WORDS LIM TECK CHOON

Omega-3 fatty acids are said to play a significant role in promoting better heart health.

Specifically, they may help:

  • Lower triglyceride levels
  • Reduce blood pressure
  • Prevent the formation of arterial plaques

All of the above are vital factors in reducing the risk of heart disease and stroke.

RESEARCHING THE EFFECTS OF FISH OIL ON HEART HEALTH

To evaluate the effects of fish oil consumption on heart health, a team of researchers from China analyzed data obtained from the UK Biobank study database.

The data covered a period from 1 January 2006 to 31 December 2010, with follow-up to 31 March 2021 and involved 415,737 participants between 40 and 69 years old.

What They Found

For people with cardiovascular diseases

  • Fish oil supplements have been shown to help reduce the risk of serious heart problems, including preventing atrial fibrillation from progressing to major heart issues, heart attacks, or heart failure that can lead to death.
The UK National Institute for Health and Care Excellence recommends that people with or at high risk of cardiovascular disease consume at least 1 portion of oily fish every week.

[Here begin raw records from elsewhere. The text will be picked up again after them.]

-- ==== Sys2Proof/Laws/State.lean ====
section
/-! SUPPORT. One lemma per field per update of the state, so that no proof unfolds a record update. -/

namespace Sys2Proof.Machine.State

variable {d : Nat} (s : State d) (F G : Family) (b : Bytes) (m : Instr d) (r : Response d) (t : Txn d)

@[simp] theorem setBuf_outq : (s.setBuf F b).outq = s.outq := by cases F <;> rfl
@[simp] theorem setBuf_resp : (s.setBuf F b).resp = s.resp := by cases F <;> rfl
@[simp] theorem setBuf_pending : (s.setBuf F b).pending = s.pending := by cases F <;> rfl
@[simp] theorem setBuf_buf_self : (s.setBuf F b).buf F = some b := by cases F <;> rfl
theorem setBuf_buf_other {F G : Family} (h : G ≠ F) : (s.setBuf F b).buf G = s.buf G := by
  cases F <;> cases G <;> first | rfl | exact absurd rfl h

@[simp] theorem clearOut_cmd : s.clearOut.cmd = s.cmd := rfl
@[simp] theorem clearOut_rep : s.clearOut.rep = s.rep := rfl
@[simp] theorem clearOut_outq : s.clearOut.outq = [] := rfl
@[simp] theorem clearOut_resp : s.clearOut.resp = s.resp := rfl
@[simp] theorem clearOut_pending : s.clearOut.pending = s.pending := rfl
@[simp] theorem clearOut_buf : s.clearOut.buf F = s.buf F := by cases F <;> rfl

@[simp] theorem pushOut_cmd : (s.pushOut m).cmd = s.cmd := rfl
@[simp] theorem pushOut_rep : (s.pushOut m).rep = s.rep := rfl
@[simp] theorem pushOut_outq : (s.pushOut m).outq = s.outq ++ [m] := rfl
@[simp] theorem pushOut_resp : (s.pushOut m).resp = s.resp := rfl
@[simp] theorem pushOut_pending : (s.pushOut m).pending = s.pending := rfl
@[simp] theorem pushOut_buf : (s.pushOut m).buf F = s.buf F := by cases F <;> rfl

@[simp] theorem respond_cmd : (s.respond r).cmd = s.cmd := rfl
@[simp] theorem respond_rep : (s.respond r).rep = s.rep := rfl
@[simp] theorem respond_outq : (s.respond r).outq = [] := rfl
@[simp] theorem respond_resp : (s.respond r).resp = some r := rfl
@[simp] theorem respond_pending : (s.respond r).pending = s.pending := rfl
@[simp] theorem respond_buf : (s.respond r).buf F = s.buf F := by cases F <;> rfl

@[simp] theorem post_cmd : (s.post t).cmd = s.cmd := rfl
@[simp] theorem post_rep : (s.post t).rep = s.rep := rfl
@[simp] theorem post_outq : (s.post t).outq = s.outq := rfl
@[simp] theorem post_resp : (s.post t).resp = s.resp := rfl
@[simp] theorem post_pending : (s.post t).pending = t :: s.pending := rfl
@[simp] theorem post_buf : (s.post t).buf F = s.buf F := by cases F <;> rfl

theorem buf_command : s.buf .command = s.cmd := rfl
theorem buf_report : s.buf .report = s.rep := rfl

/-- A later content replaces an earlier one. -/
@[simp] theorem setBuf_setBuf (b' : Bytes) : (s.setBuf F b).setBuf F b' = s.setBuf F b' := by
  cases F <;> rfl
/-- Giving a Reader the content it has changes nothing. -/
theorem setBuf_same {s : State d} {F : Family} {b : Bytes} (h : s.buf F = some b) : s.setBuf F b = s := by
  rcases s with ⟨c, e, o, r, q⟩
  cases F <;> simp_all [setBuf, buf]
@[simp] theorem setBuf_pushOut : (s.pushOut m).setBuf F b = (s.setBuf F b).pushOut m := by cases F <;> rfl
@[simp] theorem setBuf_clearOut : s.clearOut.setBuf F b = (s.setBuf F b).clearOut := by cases F <;> rfl
@[simp] theorem respond_pushOut : (s.pushOut m).respond r = s.respond r := rfl
@[simp] theorem respond_clearOut : s.clearOut.respond r = s.respond r := rfl
@[simp] theorem respond_respond (r' : Response d) : (s.respond r).respond r' = s.respond r' := rfl

end Sys2Proof.Machine.State
end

For healthy people with no cardiovascular diseases

  • Regular consumption of fish oil supplements (not fish oil) can increase the risk of atrial fibrillation.
  • Atrial fibrillation is a condition in which the person experiences irregular and often rapid heart rhythm. It can lead to stroke, heart failure and other complications.
Conventional wisdom is that we should obtain our nutrients first and foremost from diet, and turn to supplementation when we have difficulties obtaining certain nutrients from our diet.

HOWEVER, DON’T BE SO FAST TO DITCH YOUR FISH OIL SUPPLEMENTS!

The investigators point out that they have conducted an observational study, which means that they observed and collected data on their subject matter, without conducting any experiments to investigate the matter further.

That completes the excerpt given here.